# Air bubbles in glass



## kwalker (Apr 30, 2011)

I was thinking about this the other day; The air bubbles in the glass that we all either love or loath. Since that bubble is sealed, is the air inside of that bubble still original? Is it possible that an unbroken glass bubble has 120 year old air inside of it still trapped, or is it likely to leech out of the glass eventually because the surface is so thin?


----------



## cowseatmaize (Apr 30, 2011)

> Is it possible that an unbroken glass bubble has 120 year old air inside of it still trapped,


Yup, are you considering a chemical annalysis for the global warming debate?


----------



## cyberdigger (Apr 30, 2011)

I wouldn't think the bubbles have regular old air in them, considering they were formed in the 2000+ degree cauldron of molten glass.. they're probably filled with gases from impurities in the mix.
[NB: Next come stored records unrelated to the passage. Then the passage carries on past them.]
/-- The effect of group g on the vector registers, and the x result (R86 to R97, R168, R169, R171, R177, R286, R297,
R304). An entry whose effect comes with its last group has none before it. Loads, stores, fences and streams are not of this
function. The ray and texture forms have no mask field (R43): active(i) of R286 and of the rules after it is taken as every slot
and element below VL, the model's choice (log 73). -/
def VEntry.run (e : VEntry) (v : Vec) (g : Nat) : Vec × Option Word :=
  let eb := ebits e.ty
  let m := (fmtOf e.ty).getD .f32
  let rm := e.frm.toNat
  let keep := fun (w : Vec) => (w, (none : Option Word))
  if e.atOnce && decide (g + 1 < e.groups) then (v, none)
  else match e.op with
  | .int f s vd v2 v1 k =>
    keep (v.write vd eb ((e.actives v k g).map (fun i =>
      let a := v.src v2 eb i
      let b := e.operB v s v1 i
      let d := v.src vd eb i
      ⟨i, f.eval eb a.1 b.1 d.1, a.2 && b.2 && (!f.acc || d.2)⟩)))
  | .cmp f s kd v2 v1 k =>
    keep (v.setMask kd ((e.actives v k g).map (fun i =>
      let a := v.src v2 eb i
      let b := e.operB v s v1 i
      (i, f.eval e.ty a.1 b.1 && a.2 && b.2))))
  | .fp f s vd v2 v1 k =>
    keep (v.write vd eb ((e.actives v k g).map (fun i =>
      let a := v.src v2 eb i
      let b := if f.two then e.operB v s v1 i else (0, true)
      let d := v.src vd eb i
      ⟨i, f.eval m rm a.1 b.1 d.1, a.2 && b.2 && (!f.acc || d.2)⟩)))
  | .mv s vd v1 k =>
    keep (v.write vd eb ((e.actives v k g).map (fun i =>
      let b := e.operB v s v1 i
      ⟨i, b.1, b.2 && !(s && scalarBad e.ty b.1)⟩)))
  | .mvxs _ v2 =>
    let c := (v.reg v2).elem eb 0
    (v, some (if isIntTy e.ty then sx eb c else Sys2Proof.Machine.word c))
  | .merge s vd v2 v1 k =>
    keep (v.write vd eb ((e.elems g).map (fun i =>
      if v.mbit k i then
        let b := e.operB v s v1 i
        ⟨i, b.1, b.2 && !(s && scalarBad e.ty b.1)⟩
      else let a := v.src v2 eb i; ⟨i, a.1, a.2⟩)))
  | .slideup vd v2 k =>
    keep (v.write vd eb (((e.actives v k g).filter (fun i => decide (e.x1.toNat ≤ i))).map (fun i =>
      let a := v.src v2 eb (i - e.x1.toNat)
      ⟨i, a.1, a.2⟩)))
  | .slidedn vd v2 k =>
    keep (v.write vd eb ((e.actives v k g).map (fun i =>
      if i + e.x1.toNat < vlmax e.ncode e.ty then (let a := v.src v2 eb (i + e.x1.toNat); ⟨i, a.1, a.2⟩)
      else ⟨i, 0, true⟩)))
  | .perm vd v2 v1 k =>
    keep (v.write vd eb ((e.actives v k g).map (fun i =>
      let j := v.src v1 eb i
      if j.1 < vlmax e.ncode e.ty then (let a := v.src v2 eb j.1; ⟨i, a.1, a.2 && j.2⟩) else ⟨i, 0, j.2⟩)))
  | .compress vd v2 k =>
    keep (v.write vd eb (((e.elems g).filter (v.mbit k)).zipIdx.map (fun (i, n) =>
      let a := v.src v2 eb i
      ⟨n, a.1, a.2⟩)))
  | .vid vd k => keep (v.write vd eb ((e.actives v k g).map (fun i => ⟨i, valueOf e.ty i, true⟩)))
  | .viota vd k =>
    keep (v.write vd eb ((e.elems g).map (fun i => ⟨i, valueOf e.ty (v.maskCount k i), true⟩)))
  | .red f vd v2 v1 k =>
    let act := e.actives v k g
    let init := v.src v1 eb 0
    let leaves := (List.range e.vl).map (fun i => if v.mbit k i then some ((v.reg v2).elem eb i) else none)
    let ok := init.2 && act.all (fun i => (v.reg v2).ok (i / 32))
    let d := (v.reg vd).write eb [⟨0, f.run e.ty rm init.1 leaves, ok⟩]
    keep (v.setReg vd { d with valid := setBit d.valid 0 ok })
  | .mask f kd k2 k1 =>
    keep (v.setMask kd ((e.elems g).map (fun i =>
      let a := v.mbit k2 i
      let b := v.mbit k1 i
      (i, match f with | .and => a && b | .or => a || b | .xor => a != b))))
  | .kpopc _ k2 => (v, some (Sys2Proof.Machine.word (v.maskCount k2 e.vl)))
  | .kfirst _ k2 =>
    (v, some (match (List.range e.vl).find? (v.mbit k2) with | some i => Sys2Proof.Machine.word i | none => BitVec.allOnes 64))
  | .kmv kd k2 => keep (v.setMask kd ((e.elems g).map (fun i => (i, v.mbit k2 i))))
  | .bvrd _ v2 w => (v, some ((v.reg v2).valid.extractLsb' (64 * w) 64))
  | .bvwr vd w =>
    let d := v.reg vd
    keep (v.setReg vd { d with valid := setFld d.valid (64 * w) 64 e.x1.toNat, dirty := true })
  | .cvt vd v2 ty k =>
    let cs := (e.actives v k g).map (fun i =>
      let a := v.src v2 eb i
      let c := convert e.ty ty rm a.1
      (⟨i, c.1, a.2 && !c.2⟩ : EW))
    keep (v.write vd (ebits ty) cs)
  | .lysave vd ly =>
    let r := (v.ly.get Leeway.start ly).res
    let d := (v.reg vd).putBytes 0 ((List.range 256).flatMap (fun j => bytesOf 4 (r.get 0 j).toNat))
    keep (v.setReg vd { d with valid := d.valid ||| 0xFF })
  | .lyload ly vs =>
    let x := v.reg vs
    let res := (List.range 256).foldl (fun (t : Tab Half) j =>
      let c := x.elem 32 j
      t.put 0 j (if x.ok (j / 32) && (Fmt.f32.val c).finite then BitVec.ofNat 32 c else 0)) []
    keep { v with ly := v.ly.ins ly { v.ly.get Leeway.start ly with res := res } }
  | .mma f vd v1 v2 => keep (f.run v vd v1 v2 e.scales)
  | .ray f vd v1 v2 =>
    match f with
    | .vedge => keep (vedgeRun v vd v1 e.x2.toNat)
    | .tdecode =>
      keep (v.write vd 32 ((e.elems g).map (fun i => tdecodeElem (v.reg v1) (fld e.x2 0 3) i)))
    | _ => keep (f.slots v vd v1 v2 e.x2.toNat (((e.elems g).map (· / 32)).eraseDups))
  | _ => keep v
In other words, you're unlikely to smell the 120 year old hot dog belch from the glass blower if you opened one up.. []


----------



## GuntherHess (Apr 30, 2011)

it would be the original air but the air wasnt that great in glass houses from what I have heard.


----------



## RED Matthews (Apr 30, 2011)

Well I have to get in here with some thoughts.  There are many sources of trapped air in early glass making techniques.  The batch mix is the biggest culprit.  Having seen glass batch mixed on a dirt floor and then melted in a crucible in a furnace, I can realize how trapped moisture can be a big cause of trapped air.  This was done at a modern glass plant in Marion, PA, to make some special bottles for a retiring glass maker.  The accomplished the early glass look in the bottles.
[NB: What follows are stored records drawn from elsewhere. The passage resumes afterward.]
/-- The window extent that holds an address (Table 1-7). -/
def extentOf (va : Nat) : Option Nat :=
  match winOf va with
  | .span _ _ => some 1
  | .scratch _ => some 2
  | .vault _ => some 3
  | .ring r _ => some (10 + r)
  | _ => none

/-- The first address beyond the window extent that holds an address (Table 1-7). -/
def extentEnd (va : Nat) : Nat :=
  match winOf va with
  | .span _ _ => 0x0080010000000000
  | .scratch _ => 0x00FF0000000C0000
  | .vault _ => 0x00FF000102000000
  | .ring r _ => 0x00FF010000000000 + (r + 1) * 0x100000000
  | _ => va

/-- A physical address of n bytes under checks 4, 7, the offline answer of R339 and the error of R336. -/
def State.vbacked (s : State) (pa n : Nat) (store : Bool) : VChk :=
  match s.backing pa with
  | .ok => if !store && s.poisoned pa n then .stop (.exc 5) else .ok pa
  | .unbacked => .stop (.exc 30)
  | .offline => .stop (.offline (if store then 7 else 5))

/-- Check w bytes at va, aligned to `al`, for an access at a place in program order (Table 5-3, in order). Check 1 takes the
strand's mode and SUM as they are when the group begins, though the instruction retired in another mode: the model's choice,
since R72 captures neither (log 69). -/
def State.vchk (s : State) (h pos va w al : Nat) (store : Bool) : VChk :=
  let t := s.hart h
  if extentOf va = none ∨ extentOf va ≠ extentOf ((va + w - 1) % 2 ^ 64) then .stop (.exc 30)
  else if t.mode = .s ∧ !bit t.csr.mstatus 18 then .stop (.exc (if store then 15 else 13))
  else if va % al ≠ 0 then .stop (.exc (if store then 6 else 4))
  else match winOf va with
  | .scratch off => s.vbacked (scratchBase (coreOf h) + off) w store
  | .vault off => s.vbacked (vaultBase (clOf h) + off) w store
  | .ring r off =>
    match s.ringHit h pos r off w store with
    | none => .stop (.exc 25)
    | some (pa, _, _) => s.vbacked pa w store
  | .span g off =>
    let e := s.spanEntry h g
    if !bit e 18 then .stop (.absent true)
    else if store && !bit e 19 then .stop (.exc 15)
    else
      let pa := fld e 0 18 * 0x200000 + off
      if regionOf pa ≠ .dram then .stop (.exc 30)
      else match s.vbacked pa w store with
      | .ok p => if s.homeOk (fld e 21 7) then .ok p else .stop (.exc (if store then 7 else 5))
      | x => x
  | _ => .stop (.exc 30)

/-- Check byte ranges (address, width, alignment) in order: the physical addresses, or the first that fails. -/
def State.vchks (s : State) (h pos : Nat) (store : Bool) : List (Nat × Nat × Nat) → List Nat → Except (Stop × Nat) (List Nat)
  | [], acc => .ok acc.reverse
  | (va, w, al) :: r, acc =>
    match s.vchk h pos va w al store with
    | .stop x => .error (x, va)
    | .ok pa => s.vchks h pos store r (pa :: acc)

/-- The place in Table 5-3 of a check that fails inside one extent: ring rules and absent granules before a granule that
is not writable, before unbacked addresses, before the rest. -/
def Stop.rank : Stop → Nat
  | .absent _ => 0
  | .exc 25 => 0
  | .exc 15 => 1
  | .exc 30 => 2
  | _ => 3

/-- The place in Table 5-3 of the check that an access of w bytes at va fails, from what it answers. -/
def State.checkNo (s : State) (h va w al : Nat) (x : Stop) : Nat :=
  if extentOf va = none ∨ extentOf va ≠ extentOf ((va + w - 1) % 2 ^ 64) ∨ ((s.hart h).mode = .s ∧ !bit (s.hart h).csr.mstatus 18) then 1
  else if va % al ≠ 0 then 2
  else match x, winOf va with
  | .exc 25, _ => 3
  | .exc 30, .vault _ => 4
  | .absent _, _ => 5
  | .exc 15, _ => 6
  | .exc 30, _ => 7
  | _, _ => 8

/-- The first failing check, in the order of Table 5-3, of the byte ranges that one element reads, with the first of them
that fails it; none where all pass (R107, R301). -/
def State.elemFail (s : State) (h pos : Nat) (store : Bool) (rs : List (Nat × Nat × Nat)) : Option (Stop × Nat) :=
  (leastBy (fun (x : Nat × Stop × Nat) => x.1) (rs.filterMap (fun r =>
    match s.vchk h pos r.1 r.2.1 r.2.2 store with
    | .stop x => some (s.checkNo h r.1 r.2.1 r.2.2 x, x, r.1)
    | .ok _ => none))).map (·.2)

/-- The failing check that comes first in Table 5-3, at its lowest address. -/
def firstStop : List (Stop × Nat) → Option (Stop × Nat)
  | [] => none
  | x :: r =>
    match firstStop r with
    | none => some x
    | some y => if x.1.rank ≤ y.1.rank then some x else some y

/-- Check 1 of Table 5-3 over a run of n bytes: the first byte outside the extent, or S-mode without SUM (R19, R158). -/
def State.runWindow (s : State) (h va n : Nat) (store : Bool) : Option (Stop × Nat) :=
  match (List.range n).find? (fun i => extentOf (va + i) = none || extentOf (va + i) ≠ extentOf va) with
  | some i => some (.exc 30, va + i)
  | none =>
    if (s.hart h).mode = .s && !bit (s.hart h).csr.mstatus 18 then some (.exc (if store then 15 else 13), va) else none

/-- The checks of Table 5-3, but for check 2, over a run of n bytes: their physical addresses, or the first failing check
with the first byte that fails it (R158). -/
def State.runChk (s : State) (h pos va n : Nat) (store : Bool) : Except (Stop × Nat) (List Nat) :=
  match s.runWindow h va n store with
  | some x => .error x
  | none =>
    let rs := (List.range n).map (fun i => (va + i, s.vchk h pos (va + i) 1 1 store))
    match firstStop (rs.filterMap (fun (r : Nat × VChk) => match r.2 with | .stop x => some (x, r.1) | .ok _ => none)) with
    | some x => .error x
    | none => .ok (rs.filterMap (fun (r : Nat × VChk) => match r.2 with | .ok pa => some pa | .stop _ => none))

/-- Runs checked in order: the physical addresses of their bytes. -/
def State.runChks (s : State) (h pos : Nat) (store : Bool) : List (Nat × Nat) → Except (Stop × Nat) (List (List Nat))
  | [] => .ok []
  | (va, n) :: r =>
    match s.runChk h pos va n store with
    | .error x => .error x
    | .ok pas =>
      match s.runChks h pos store r with
      | .error x => .error x
      | .ok l => .ok (pas :: l)

/-! ## Addresses -/

/-- Bytes of an element access; a byte for e2m1. -/
def accBytes (ty : BitVec 4) : Nat := max 1 (ebits ty / 8)

/-- a(i) (Table 5-2). -/
def VEntry.addr (e : VEntry) (v : Vec) (a : AddrForm) (v2 i : Nat) : Nat :=
  match a with
  | .unit => (e.x1.toNat + i * ebits e.ty / 8) % 2 ^ 64
  | .stride => (e.x1 + Sys2Proof.Machine.word i * e.x2).toNat
  | .index => (e.x1.toNat + (v.reg v2).elem (ebits e.ty) i) % 2 ^ 64

/-- Whether element i takes part: an index in an invalid block makes no access (R108, R111). -/
def VEntry.indexed (v : Vec) (a : AddrForm) (v2 i : Nat) : Bool := decide (a ≠ .index) || (v.reg v2).ok (i / 32)

/-- The code bytes and the tail of block j of a quantised access (R155, R156): code address, tail address, tail field. -/
def VEntry.block (e : VEntry) (fmt j : Nat) : Nat × Nat × Nat × Nat :=
  let a := e.x1.toNat
  let n := a % 4 + j
  let sb := a / 8 * 8 + n / 4 * superSize fmt
  let f := tailField fmt (n % 4)
  (sb + n % 4 * blockBytes fmt, sb + 4 * blockBytes fmt, f.1, f.2)

/-- The blocks of a group. -/
def VEntry.blocks (e : VEntry) (g : Nat) : List Nat :=
  let (lo, hi) := e.range g
  (List.range ((hi - lo) / 32)).map (· + lo / 32)

/-- The runs of block j that are checked: its code bytes, then the tail of its superblock (R158). -/
def VEntry.blockRuns (e : VEntry) (fmt j : Nat) : List (Nat × Nat) :=
  [((e.block fmt j).1, blockBytes fmt), ((e.block fmt j).2.1, 8)]

/-- The checks of a group's blocks (R158): check 1 of its first run, then A[2], then every run; the physical addresses of
the bytes, two runs a block (log 43). -/
def State.blockChk (s : State) (h : Nat) (e : VEntry) (fmt : Nat) (store : Bool) (js : List Nat) :
    Except (Stop × Nat) (List (List Nat)) :=
  let rs := js.flatMap (e.blockRuns fmt)
  match rs.head?.bind (fun (r : Nat × Nat) => s.runWindow h r.1 r.2 store) with
  | some x => .error x
  | none =>
    if bit e.x1 2 then .error (.exc (if store then 6 else 4), e.x1.toNat)
    else s.runChks h e.pos store rs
 I have some demijohns that have excessive trapped air bubbles.  The thing I don't know, is what type of mold material was used.  If the mold was made of a ceramic material, and I think that is what was used.  I have not been able to find any printed clue to what they might have lubricated the shell molds with.  I am sure there was something used that introduced the air bubble excessive quantity.
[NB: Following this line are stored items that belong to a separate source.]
/-- The request tags of a transfer's task, bit by tag: the strand's, or those in the image that a detached channel's task was
saved to (R317, R318); a tag word in a remote window is not read: no tag is free there (log 28). -/
def State.engineTags (s : State) (h ch : Nat) : Word :=
  if ch < 4 then (s.hart h).stg.tags.foldl (fun (w : Word) t => setBit w t true) 0
  else match (s.hart h).stg.detached[ch - 4]? with
  | some d => if isRemote d.head then 0xFFFF else word (s.mem64 d.head 8)
  | none => 0

/-- The engine writes the request tags of a detached channel's image. -/
def State.putImageTags (s : State) (h ch : Nat) (w : Word) : State :=
  match (s.hart h).stg.detached[ch - 4]? with
  | some d => s.imagePut d.head w
  | none => s

/-- The engine takes a request tag. -/
def State.engineTake (s : State) (h ch tag : Nat) : State :=
  if ch < 4 then s.onStg h (fun g => { g with tags := g.tags ++ [tag] })
  else s.putImageTags h ch (setBit (s.engineTags h ch) tag true)

/-- The engine takes a request tag for an absent address and posts its record, with slot valid 0; without a free tag, or
while the pager queue cannot take the record (R146), it waits; without a usable pager queue the transfer fails. That the
engine's requests are never narrow, whatever the strand's NARROW, is the model's choice (log 20). -/
def State.engineAbsent (s : State) (h ch k : Nat) (x : Xfer) (va : Nat) (store span : Bool) : Option State :=
  if !s.pagerOk x.ctx then some (s.failXfer h ch k va (if store then 15 else 13) false)
  else if s.pagerWaits x.ctx then none
  else match (List.range 16).find? (fun i => !bit (s.engineTags h ch) i) with
    | none => none
    | some tag =>
      let rec_ := s.pagerRecord h x.ctx tag va store span false none none
      let s := s.engineTake h ch tag
      let s := s.onXfer h ch k (fun x => { x with tag := some (tag, va) })
      some (s.push (fld (s.ctx x.ctx).pager 0 10) .pager rec_ h).1

/-- A transfer of a detached channel that waits for the notice of a tag finds it in the image, where Pilot sets it (R321,
log 28): the tag becomes free, and the transfer goes on or, starved, fails. -/
def State.copyNotice (s : State) (h ch k : Nat) (x : Xfer) : Option State :=
  match x.tag with
  | none => none
  | some (tag, va) =>
    let w := s.engineTags h ch
    if ch < 4 || !bit w (16 + tag) then none
    else
      let s := s.putImageTags h ch (setBit (setBit (setBit w tag false) (16 + tag) false) (32 + tag) false)
      some (if bit w (32 + tag) then s.failXfer h ch k va 0 false else s.onXfer h ch k (fun x => { x with tag := none }))

/-- The translation of an address that an endpoint of a transfer finds stale, if any (R131). -/
def State.engineStale (s : State) (x : Xfer) (va : Nat) (store : Bool) : Option TlbEntry :=
  (x.view s).staleAt x.hart va (if store then .store else .load)

/-- What a failed address does to a transfer; a translation found stale there is discarded first (R131). The engine waits where
two walks run on its core (R133). -/
def State.engineStop (s : State) (h ch k : Nat) (x : Xfer) (va : Nat) (store : Bool) (z : Stop) : Option State :=
  let u := s.discard x.hart (s.engineStale x va store)
  match z with
  | .absent span => u.engineAbsent h ch k x va store span
  | .offline c => some (u.failXfer h ch k va c true)
  | .exc c => some (u.failXfer h ch k va c false)
  | .busy => none

/-- After a piece has been moved: lines of a full copy that are done become full, and a ring stage whose last byte has
landed counts its arrival. -/
def State.afterPiece (s : State) (h ch k : Nat) (dst pa : Nat) : State :=
  match s.xfer h ch k with
  | none => s
  | some x =>
    let s := match x.full, regionOf pa with
      | true, .scratch _ _ => if x.landedIn (dst / 128 * 128) 128 then s.setFull (lineOf pa) true else s
      | _, _ => s
    match winOf dst, x.dstRing with
    | .ring _ off, some g =>
      let q := g.r + off / g.z
      if !x.stagesDone.contains q && x.landedIn (dst - off % g.z) g.z then
        (s.onXfer h ch k (fun x => { x with stagesDone := x.stagesDone ++ [q] })).copyArrive x ch g.id q dst
      else s
    | _, _ => s

/-- Before its first byte moves, a transfer sets A and D in the leaves of both endpoints (R131). -/
def State.copyLeaves (s : State) (x : Xfer) : Except (Stop × Nat × Bool) State :=
  if !x.moved.isEmpty then .ok s
  else match (if x.zero then .ok s else s.engineLeaves x false (x.pages false)) with
  | .error (z, va) => .error (z, va, false)
  | .ok s =>
    match s.engineLeaves x true (x.pages true) with
    | .error (z, va) => .error (z, va, true)
    | .ok s => .ok s

/-- The engine moves piece n of transfer k of a channel: it translates both endpoints, waits for older stores to the
same granules, and writes the bytes (log 20). -/
def State.copyPiece (s : State) (h ch k n : Nat) : Option State :=
  match s.xfer h ch k with
  | none => none
  | some x =>
    let (src, dst, len) := x.piece n
    if x.tag.isSome then s.copyNotice h ch k x
    else if len = 0 ∨ x.runs * x.perRun ≤ n ∨ x.moved.contains n then none
    else match (if x.zero then .ok [] else s.engineRange x false src len []) with
    | .error (z, va) => s.engineStop h ch k x va false z
    | .ok from_ =>
      match s.engineRange x true dst len [] with
      | .error (z, va) => s.engineStop h ch k x va true z
      | .ok tos =>
        if from_.any (fun y => s.copyWaits x y.pa 1 false) || tos.any (fun y => s.copyWaits x y.pa 1 true) then none
        else match s.copyLeaves x with
        | .error (z, va, store) => s.engineStop h ch k x va store z
        | .ok s =>
          let s := (from_ ++ tos).foldl (fun (s : State) y => s.setAD y) s
          let bytes := if x.zero then List.replicate len 0 else from_.map (fun y => s.byte y.pa)
          let s := match tos.head? with
            | some y =>
              -- the granule of 8 bytes lies in one page and one stage: its bytes are contiguous
              s.perform true mgmtBase none y.pa bytes
            | none => s
          let s := s.onXfer h ch k (fun x => { x with moved := n :: x.moved })
          some (s.afterPiece h ch k dst ((tos.head?.map Hit.pa).getD 0))

end Sys2Proof.Machine
end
 In the early hand forming of bottles, the shaping of the neck and shoulders picked up a lot of air in the glass.  The folds and twist lines in those areas, show us a lot of stress was put into the glass to get it shaped.  It wasn't until the 1860s that most glass bubbles ceased to be in the bottles made.  This was also about when the patents of Sweeney, Mathews and Heartley; developed and patented the chilling of the mold iron castings, that the bubbles disappeared.  Their process change gave the glass industry a great change in glass making around the world.  The news of the effects in the cast iron mold cavity surface gave them better polishing ability, and the tight pure iron between the dendritic carbon rows gave the iron a reduced heat transfer capability.  This caused the bottle mold to maintain a hotter surface in the mold when the final blow pushed the glass to the mold cavity surfaces.  This made the glass flatten to a more uniform thickness and thus the glass lost a lot of its variable thickness in the glass bottle walls.  It is referred to as whittle, but it was really caused by the colder mold surfaces contacted in the final blow.  This application spread like wild fire with all mold foundries, and I am sure the people that got the patent didn't get much compensation for their solution to press ware molds.

 Some of them are neat and all - old hand made glass is just beautiful to my eyes.   RED Matthews


----------



## kwalker (Apr 30, 2011)

> ORIGINAL:  cowseatmaize
> 
> 
> 
> ...


 
 That'd be interesting if the air was natural. I'm sure there'd be some interesting results from that one...


----------